A line below contains "have sum : stop", and a later one contains "exact Nat.not_le.2 (Nat.mul_pos". Repeat both, with every line between them, exactly.

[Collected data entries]
★ ★ ★ ★

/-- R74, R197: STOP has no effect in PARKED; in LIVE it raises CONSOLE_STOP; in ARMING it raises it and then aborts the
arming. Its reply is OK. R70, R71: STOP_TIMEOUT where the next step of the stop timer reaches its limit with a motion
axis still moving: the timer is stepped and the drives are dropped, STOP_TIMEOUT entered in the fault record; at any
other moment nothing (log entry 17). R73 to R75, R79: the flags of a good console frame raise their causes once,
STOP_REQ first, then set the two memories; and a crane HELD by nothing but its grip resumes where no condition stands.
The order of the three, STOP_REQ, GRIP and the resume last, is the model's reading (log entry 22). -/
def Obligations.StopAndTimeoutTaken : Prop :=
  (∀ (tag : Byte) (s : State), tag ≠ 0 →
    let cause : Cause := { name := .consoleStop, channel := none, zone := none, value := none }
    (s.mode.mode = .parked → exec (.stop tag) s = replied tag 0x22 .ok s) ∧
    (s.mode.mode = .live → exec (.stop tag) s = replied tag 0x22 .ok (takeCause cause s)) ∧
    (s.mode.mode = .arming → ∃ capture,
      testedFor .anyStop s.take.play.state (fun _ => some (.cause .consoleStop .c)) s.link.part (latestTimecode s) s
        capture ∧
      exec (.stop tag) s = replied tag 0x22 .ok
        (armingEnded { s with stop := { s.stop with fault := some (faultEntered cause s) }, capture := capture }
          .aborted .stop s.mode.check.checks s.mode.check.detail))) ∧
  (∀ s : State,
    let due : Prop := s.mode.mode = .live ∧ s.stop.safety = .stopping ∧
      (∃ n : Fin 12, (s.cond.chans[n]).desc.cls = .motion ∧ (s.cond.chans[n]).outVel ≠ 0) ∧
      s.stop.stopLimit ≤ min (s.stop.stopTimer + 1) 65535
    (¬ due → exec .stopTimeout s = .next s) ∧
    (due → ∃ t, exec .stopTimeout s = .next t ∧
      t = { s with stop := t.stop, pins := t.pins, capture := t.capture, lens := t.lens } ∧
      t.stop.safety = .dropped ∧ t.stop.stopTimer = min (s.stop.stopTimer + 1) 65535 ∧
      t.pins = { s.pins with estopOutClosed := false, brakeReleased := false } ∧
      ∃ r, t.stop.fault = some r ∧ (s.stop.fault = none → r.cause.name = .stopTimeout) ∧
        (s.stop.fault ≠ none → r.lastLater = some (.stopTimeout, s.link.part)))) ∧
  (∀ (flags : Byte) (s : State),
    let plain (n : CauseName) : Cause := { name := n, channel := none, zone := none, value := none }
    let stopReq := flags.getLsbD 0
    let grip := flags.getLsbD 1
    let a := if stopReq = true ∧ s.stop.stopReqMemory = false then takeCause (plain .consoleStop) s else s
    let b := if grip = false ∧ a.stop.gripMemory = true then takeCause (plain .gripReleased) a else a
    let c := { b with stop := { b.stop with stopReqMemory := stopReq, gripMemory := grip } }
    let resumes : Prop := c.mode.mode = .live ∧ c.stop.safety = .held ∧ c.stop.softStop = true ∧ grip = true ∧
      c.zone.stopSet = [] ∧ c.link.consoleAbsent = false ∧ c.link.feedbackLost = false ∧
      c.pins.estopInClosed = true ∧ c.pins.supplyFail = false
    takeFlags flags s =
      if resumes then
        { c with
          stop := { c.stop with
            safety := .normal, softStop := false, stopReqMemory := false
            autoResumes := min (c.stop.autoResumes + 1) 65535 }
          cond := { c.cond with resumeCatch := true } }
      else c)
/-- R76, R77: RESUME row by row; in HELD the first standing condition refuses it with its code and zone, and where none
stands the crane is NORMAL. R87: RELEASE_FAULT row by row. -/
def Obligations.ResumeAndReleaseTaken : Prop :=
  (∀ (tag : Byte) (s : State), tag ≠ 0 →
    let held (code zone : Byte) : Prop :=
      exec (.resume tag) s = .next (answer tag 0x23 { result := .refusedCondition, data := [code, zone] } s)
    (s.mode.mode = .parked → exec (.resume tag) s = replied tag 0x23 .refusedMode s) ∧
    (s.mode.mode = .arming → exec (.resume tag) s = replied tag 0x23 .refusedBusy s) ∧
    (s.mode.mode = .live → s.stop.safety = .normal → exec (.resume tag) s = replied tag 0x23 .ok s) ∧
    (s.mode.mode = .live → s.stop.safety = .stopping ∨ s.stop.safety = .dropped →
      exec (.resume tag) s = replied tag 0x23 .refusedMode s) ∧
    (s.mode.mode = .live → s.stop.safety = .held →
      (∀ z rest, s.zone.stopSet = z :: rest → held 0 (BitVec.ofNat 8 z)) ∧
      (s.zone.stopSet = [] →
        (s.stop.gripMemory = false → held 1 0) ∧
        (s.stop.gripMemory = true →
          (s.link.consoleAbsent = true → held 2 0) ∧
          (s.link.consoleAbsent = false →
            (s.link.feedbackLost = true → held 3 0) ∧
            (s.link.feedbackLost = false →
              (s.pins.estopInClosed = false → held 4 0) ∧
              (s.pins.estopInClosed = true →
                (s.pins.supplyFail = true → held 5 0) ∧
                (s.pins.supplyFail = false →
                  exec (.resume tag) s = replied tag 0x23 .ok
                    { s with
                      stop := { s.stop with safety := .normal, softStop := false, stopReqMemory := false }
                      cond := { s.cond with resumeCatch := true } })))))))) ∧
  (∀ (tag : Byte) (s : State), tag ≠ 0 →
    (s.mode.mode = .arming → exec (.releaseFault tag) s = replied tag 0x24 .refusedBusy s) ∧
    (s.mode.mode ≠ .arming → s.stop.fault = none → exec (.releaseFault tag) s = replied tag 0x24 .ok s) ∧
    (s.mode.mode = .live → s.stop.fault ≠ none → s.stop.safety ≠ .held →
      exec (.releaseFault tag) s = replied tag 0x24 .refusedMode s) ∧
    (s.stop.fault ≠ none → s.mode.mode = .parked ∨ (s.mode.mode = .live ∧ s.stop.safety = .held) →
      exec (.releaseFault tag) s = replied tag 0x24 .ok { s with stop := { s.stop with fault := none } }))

★ ★ ★ ★

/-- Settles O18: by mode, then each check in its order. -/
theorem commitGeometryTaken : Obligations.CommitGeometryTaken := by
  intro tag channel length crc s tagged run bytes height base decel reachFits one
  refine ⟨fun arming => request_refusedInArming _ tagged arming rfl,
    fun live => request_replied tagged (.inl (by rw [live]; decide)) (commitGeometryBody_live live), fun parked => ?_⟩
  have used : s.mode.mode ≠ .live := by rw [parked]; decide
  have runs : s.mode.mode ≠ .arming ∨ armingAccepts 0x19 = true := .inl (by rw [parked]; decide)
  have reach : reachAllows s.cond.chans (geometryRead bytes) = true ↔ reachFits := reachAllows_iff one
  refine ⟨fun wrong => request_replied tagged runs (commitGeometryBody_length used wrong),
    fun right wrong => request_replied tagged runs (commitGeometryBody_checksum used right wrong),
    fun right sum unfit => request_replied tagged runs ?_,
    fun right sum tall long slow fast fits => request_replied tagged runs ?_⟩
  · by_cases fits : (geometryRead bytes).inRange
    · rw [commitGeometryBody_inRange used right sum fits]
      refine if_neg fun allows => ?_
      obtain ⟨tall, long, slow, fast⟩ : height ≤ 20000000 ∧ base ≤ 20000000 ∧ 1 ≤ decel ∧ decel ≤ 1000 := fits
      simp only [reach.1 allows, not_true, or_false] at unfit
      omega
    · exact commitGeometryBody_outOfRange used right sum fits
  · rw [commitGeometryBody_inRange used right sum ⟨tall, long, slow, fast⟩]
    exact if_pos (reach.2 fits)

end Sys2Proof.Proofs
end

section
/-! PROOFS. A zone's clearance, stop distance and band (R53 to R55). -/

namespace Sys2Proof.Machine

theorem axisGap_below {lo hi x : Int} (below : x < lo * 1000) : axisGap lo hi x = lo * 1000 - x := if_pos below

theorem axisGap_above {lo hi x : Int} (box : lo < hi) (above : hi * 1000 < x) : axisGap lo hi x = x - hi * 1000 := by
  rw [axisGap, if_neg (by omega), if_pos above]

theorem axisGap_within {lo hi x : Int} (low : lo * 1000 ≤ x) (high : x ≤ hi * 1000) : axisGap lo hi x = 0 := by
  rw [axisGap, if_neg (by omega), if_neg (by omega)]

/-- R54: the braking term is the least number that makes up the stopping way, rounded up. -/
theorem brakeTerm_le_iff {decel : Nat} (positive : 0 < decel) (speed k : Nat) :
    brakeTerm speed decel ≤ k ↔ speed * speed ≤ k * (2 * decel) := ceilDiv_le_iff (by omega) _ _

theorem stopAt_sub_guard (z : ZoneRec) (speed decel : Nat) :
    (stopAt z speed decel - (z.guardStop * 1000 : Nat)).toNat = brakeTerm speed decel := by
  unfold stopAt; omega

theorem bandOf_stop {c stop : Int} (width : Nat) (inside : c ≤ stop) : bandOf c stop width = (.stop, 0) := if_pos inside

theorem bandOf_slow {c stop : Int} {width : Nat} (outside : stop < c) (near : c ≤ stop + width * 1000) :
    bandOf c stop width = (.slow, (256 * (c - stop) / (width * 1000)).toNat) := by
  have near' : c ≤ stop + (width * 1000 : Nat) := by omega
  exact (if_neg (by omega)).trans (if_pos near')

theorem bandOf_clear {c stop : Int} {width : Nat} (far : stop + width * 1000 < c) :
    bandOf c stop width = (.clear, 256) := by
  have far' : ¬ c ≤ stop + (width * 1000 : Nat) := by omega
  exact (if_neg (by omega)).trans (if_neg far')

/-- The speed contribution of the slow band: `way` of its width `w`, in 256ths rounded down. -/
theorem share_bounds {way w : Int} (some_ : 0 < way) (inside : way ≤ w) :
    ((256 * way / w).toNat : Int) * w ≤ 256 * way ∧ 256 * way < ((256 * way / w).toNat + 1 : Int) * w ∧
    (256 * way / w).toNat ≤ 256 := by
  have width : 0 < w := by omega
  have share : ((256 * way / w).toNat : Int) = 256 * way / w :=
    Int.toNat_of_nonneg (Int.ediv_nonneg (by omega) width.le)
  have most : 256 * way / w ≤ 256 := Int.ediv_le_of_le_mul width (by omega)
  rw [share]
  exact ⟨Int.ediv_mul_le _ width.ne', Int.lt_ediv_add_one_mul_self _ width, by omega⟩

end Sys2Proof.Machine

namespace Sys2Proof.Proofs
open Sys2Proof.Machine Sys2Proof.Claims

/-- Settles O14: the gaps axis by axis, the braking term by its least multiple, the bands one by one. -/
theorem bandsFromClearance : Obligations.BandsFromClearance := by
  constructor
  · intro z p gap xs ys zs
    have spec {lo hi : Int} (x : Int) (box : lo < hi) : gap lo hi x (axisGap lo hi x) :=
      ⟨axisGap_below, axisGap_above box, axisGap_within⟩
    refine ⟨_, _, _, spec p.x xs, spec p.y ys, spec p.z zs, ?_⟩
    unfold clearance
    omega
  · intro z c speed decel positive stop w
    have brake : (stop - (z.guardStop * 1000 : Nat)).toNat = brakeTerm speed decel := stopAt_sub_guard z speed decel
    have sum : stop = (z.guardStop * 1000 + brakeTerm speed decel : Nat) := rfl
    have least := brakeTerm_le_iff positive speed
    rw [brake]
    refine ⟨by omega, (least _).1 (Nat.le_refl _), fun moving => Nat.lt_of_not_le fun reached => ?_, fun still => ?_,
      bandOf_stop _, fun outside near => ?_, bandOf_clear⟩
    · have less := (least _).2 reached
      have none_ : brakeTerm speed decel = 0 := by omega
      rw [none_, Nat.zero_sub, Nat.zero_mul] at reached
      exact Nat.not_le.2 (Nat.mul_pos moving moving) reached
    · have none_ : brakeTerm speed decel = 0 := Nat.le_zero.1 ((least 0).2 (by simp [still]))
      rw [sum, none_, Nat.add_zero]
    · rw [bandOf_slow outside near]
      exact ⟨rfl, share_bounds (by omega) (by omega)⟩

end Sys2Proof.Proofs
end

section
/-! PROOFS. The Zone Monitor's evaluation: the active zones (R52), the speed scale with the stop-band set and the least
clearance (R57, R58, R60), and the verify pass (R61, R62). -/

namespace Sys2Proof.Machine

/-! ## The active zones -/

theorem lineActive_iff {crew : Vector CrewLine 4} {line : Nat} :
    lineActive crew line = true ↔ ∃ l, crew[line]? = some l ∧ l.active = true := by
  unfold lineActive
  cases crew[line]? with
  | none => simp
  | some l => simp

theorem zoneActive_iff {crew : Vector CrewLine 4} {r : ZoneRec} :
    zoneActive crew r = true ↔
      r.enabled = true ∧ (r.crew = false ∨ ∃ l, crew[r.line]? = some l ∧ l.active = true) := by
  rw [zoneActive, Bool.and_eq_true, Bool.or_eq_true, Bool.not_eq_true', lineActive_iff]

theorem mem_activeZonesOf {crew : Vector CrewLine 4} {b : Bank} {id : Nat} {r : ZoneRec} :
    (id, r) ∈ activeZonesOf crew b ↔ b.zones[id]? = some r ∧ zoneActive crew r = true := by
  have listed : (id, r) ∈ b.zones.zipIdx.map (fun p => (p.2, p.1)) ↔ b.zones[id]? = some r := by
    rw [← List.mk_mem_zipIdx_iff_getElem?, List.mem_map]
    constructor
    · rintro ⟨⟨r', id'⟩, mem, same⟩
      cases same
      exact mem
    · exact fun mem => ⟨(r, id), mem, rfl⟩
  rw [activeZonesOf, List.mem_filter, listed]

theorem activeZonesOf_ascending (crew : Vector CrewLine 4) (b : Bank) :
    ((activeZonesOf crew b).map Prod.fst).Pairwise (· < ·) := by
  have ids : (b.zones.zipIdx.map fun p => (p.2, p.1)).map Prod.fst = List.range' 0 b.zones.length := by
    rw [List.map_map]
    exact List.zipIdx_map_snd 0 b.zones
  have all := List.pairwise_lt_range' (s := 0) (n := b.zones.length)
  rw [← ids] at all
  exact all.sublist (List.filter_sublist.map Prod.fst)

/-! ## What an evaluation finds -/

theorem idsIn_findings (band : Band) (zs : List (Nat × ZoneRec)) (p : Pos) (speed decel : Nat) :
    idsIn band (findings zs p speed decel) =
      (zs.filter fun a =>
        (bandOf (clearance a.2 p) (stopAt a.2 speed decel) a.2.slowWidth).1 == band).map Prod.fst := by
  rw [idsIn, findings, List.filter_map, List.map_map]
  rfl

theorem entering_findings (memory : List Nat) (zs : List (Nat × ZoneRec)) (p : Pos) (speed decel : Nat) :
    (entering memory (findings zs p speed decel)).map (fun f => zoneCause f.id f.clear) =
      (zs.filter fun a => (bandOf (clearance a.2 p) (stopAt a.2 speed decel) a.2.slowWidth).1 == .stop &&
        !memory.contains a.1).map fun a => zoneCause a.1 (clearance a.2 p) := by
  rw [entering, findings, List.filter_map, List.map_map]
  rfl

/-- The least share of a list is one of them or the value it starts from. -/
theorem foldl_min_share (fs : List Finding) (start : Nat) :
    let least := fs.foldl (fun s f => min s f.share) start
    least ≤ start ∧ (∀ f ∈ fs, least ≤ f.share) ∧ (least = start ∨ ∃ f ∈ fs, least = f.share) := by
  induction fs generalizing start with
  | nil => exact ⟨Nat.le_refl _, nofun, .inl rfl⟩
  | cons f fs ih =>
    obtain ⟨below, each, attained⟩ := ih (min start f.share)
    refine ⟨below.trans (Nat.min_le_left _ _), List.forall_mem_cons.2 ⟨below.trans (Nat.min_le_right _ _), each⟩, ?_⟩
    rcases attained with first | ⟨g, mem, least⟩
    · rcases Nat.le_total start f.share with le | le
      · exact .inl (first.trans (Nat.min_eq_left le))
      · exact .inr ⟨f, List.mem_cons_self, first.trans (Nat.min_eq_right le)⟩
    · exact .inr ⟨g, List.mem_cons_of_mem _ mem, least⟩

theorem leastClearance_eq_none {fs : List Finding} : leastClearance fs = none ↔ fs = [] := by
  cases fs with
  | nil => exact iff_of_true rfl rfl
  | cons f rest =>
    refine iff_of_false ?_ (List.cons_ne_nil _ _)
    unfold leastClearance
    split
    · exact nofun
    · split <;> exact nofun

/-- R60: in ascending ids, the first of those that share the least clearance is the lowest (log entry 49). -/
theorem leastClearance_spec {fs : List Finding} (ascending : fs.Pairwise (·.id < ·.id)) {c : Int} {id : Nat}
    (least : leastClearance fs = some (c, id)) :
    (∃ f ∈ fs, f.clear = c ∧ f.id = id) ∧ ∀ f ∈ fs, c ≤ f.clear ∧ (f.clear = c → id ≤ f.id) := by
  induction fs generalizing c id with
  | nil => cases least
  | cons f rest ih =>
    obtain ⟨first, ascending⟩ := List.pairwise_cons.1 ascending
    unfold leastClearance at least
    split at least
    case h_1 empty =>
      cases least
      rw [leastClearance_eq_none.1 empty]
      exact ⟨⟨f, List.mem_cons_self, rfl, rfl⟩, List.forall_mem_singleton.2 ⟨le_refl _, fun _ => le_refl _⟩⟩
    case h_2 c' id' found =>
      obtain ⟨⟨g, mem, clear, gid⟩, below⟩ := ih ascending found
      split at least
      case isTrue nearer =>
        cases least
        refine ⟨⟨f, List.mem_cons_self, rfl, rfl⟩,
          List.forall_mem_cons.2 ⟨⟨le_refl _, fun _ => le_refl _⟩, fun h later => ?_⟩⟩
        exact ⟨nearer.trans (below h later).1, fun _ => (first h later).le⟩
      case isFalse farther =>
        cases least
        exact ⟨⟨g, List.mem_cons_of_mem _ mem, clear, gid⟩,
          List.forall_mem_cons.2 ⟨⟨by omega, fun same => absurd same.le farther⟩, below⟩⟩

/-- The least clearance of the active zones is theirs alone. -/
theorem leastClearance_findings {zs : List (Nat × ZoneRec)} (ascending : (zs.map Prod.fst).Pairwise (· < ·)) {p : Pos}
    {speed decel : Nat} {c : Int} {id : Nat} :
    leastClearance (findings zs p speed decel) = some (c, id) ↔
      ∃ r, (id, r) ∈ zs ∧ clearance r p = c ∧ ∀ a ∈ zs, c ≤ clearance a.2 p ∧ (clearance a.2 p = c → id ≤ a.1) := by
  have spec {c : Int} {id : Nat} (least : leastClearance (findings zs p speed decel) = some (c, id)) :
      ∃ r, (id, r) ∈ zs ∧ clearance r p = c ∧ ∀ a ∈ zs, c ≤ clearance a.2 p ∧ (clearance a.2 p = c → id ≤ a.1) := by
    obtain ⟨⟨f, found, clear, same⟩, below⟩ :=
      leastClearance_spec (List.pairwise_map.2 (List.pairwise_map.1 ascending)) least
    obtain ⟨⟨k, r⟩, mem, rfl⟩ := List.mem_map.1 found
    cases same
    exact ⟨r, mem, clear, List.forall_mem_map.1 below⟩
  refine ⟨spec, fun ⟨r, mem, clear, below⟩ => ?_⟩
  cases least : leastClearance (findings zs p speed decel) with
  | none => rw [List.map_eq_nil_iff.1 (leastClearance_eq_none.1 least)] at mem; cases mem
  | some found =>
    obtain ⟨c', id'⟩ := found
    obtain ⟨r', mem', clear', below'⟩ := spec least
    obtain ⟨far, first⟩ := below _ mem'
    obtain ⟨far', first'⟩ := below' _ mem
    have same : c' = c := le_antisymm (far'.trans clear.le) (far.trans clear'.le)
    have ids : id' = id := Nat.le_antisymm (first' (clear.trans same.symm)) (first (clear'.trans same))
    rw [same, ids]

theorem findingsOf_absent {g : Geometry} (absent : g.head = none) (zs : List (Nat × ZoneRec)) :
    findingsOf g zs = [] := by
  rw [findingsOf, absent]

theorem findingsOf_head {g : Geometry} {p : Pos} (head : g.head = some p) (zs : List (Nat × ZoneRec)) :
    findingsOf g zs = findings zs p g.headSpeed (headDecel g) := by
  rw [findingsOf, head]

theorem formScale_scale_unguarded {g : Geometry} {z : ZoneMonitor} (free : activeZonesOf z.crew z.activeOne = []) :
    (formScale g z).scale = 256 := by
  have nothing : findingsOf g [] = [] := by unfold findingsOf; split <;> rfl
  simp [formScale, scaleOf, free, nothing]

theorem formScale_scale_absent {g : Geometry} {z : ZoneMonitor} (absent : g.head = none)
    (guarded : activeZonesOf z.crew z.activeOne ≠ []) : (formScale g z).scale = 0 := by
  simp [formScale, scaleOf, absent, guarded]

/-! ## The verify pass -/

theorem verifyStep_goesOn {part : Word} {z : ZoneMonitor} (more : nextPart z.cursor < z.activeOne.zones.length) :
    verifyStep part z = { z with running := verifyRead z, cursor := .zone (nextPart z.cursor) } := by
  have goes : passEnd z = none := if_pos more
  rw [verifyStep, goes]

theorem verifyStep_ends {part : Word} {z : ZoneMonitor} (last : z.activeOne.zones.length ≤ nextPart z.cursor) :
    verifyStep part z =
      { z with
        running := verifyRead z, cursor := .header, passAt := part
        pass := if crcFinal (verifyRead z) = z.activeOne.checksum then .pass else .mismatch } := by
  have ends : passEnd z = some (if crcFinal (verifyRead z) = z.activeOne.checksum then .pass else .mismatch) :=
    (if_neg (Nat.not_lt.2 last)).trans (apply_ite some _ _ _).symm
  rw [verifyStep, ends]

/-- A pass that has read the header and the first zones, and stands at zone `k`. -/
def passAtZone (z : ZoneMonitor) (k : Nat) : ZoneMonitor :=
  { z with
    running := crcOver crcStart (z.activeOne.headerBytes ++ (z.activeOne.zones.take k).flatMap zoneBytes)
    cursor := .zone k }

★ ★ ★ ★

Response area >>
    have sum : stop = (z.guardStop * 1000 + brakeTerm speed decel : Nat) := rfl
    have least := brakeTerm_le_iff positive speed
    rw [brake]
    refine ⟨by omega, (least _).1 (Nat.le_refl _), fun moving => Nat.lt_of_not_le fun reached => ?_, fun still => ?_,
      bandOf_stop _, fun outside near => ?_, bandOf_clear⟩
    · have less := (least _).2 reached
      have none_ : brakeTerm speed decel = 0 := by omega
      rw [none_, Nat.zero_sub, Nat.zero_mul] at reached
      exact Nat.not_le.2 (Nat.mul_pos moving moving) reached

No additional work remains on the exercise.